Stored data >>

- Opening Delimiter -

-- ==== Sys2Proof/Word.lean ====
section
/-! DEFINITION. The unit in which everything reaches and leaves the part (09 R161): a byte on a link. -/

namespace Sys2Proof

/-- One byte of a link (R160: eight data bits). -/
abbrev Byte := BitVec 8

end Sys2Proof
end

- Closing Delimiter -
- Opening Delimiter -

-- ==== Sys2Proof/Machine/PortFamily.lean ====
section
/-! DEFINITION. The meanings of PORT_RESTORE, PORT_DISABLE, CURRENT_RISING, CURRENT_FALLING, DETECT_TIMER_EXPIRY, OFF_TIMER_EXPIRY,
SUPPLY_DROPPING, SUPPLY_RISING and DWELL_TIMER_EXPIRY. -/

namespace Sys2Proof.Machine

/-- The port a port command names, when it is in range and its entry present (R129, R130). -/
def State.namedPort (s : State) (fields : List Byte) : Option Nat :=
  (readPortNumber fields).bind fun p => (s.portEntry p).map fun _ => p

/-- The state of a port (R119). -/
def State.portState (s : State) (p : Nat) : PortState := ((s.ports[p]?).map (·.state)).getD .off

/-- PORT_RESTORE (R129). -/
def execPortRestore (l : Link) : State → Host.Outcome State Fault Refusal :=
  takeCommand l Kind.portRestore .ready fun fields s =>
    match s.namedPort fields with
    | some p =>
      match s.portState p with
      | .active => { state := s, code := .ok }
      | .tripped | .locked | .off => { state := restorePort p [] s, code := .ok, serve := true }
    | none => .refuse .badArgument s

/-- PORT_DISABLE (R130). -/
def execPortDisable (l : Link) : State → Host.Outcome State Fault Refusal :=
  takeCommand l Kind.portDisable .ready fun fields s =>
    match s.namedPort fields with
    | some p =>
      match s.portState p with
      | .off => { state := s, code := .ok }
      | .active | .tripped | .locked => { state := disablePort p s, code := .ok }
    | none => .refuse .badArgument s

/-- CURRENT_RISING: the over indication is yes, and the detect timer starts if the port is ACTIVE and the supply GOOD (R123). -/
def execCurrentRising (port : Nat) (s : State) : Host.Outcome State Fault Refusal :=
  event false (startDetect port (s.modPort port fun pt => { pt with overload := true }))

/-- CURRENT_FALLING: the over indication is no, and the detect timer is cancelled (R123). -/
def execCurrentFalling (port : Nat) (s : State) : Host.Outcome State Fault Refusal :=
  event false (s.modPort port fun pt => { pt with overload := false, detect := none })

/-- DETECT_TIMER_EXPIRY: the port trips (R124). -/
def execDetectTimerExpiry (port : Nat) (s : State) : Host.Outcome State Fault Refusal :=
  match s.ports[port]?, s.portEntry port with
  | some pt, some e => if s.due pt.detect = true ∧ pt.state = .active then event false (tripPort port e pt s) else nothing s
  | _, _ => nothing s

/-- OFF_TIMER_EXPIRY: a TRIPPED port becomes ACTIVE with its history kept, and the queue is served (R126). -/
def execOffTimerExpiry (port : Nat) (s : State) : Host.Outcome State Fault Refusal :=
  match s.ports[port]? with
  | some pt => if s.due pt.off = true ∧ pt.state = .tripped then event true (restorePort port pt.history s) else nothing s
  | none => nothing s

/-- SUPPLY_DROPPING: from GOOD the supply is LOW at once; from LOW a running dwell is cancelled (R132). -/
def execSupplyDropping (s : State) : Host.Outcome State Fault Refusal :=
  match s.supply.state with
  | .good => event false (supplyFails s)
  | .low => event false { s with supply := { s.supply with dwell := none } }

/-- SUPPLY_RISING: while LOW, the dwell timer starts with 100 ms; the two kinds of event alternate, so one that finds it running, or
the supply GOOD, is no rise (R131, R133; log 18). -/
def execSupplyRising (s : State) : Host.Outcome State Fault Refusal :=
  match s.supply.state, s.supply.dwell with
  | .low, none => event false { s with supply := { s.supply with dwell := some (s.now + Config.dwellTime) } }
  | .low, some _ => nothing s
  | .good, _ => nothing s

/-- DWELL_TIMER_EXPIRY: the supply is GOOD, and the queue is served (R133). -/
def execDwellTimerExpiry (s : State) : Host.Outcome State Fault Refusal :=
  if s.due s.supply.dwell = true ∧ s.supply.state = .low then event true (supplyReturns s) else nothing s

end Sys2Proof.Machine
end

- Closing Delimiter -

Task statement >>
Identify all lines in the records above with the word "cancelled".

The completed task >>
/-- CURRENT_FALLING: the over indication is no, and the detect timer is cancelled (R123). -/
/-- SUPPLY_DROPPING: from GOOD the supply is LOW at once; from LOW a running dwell is cancelled (R132). -/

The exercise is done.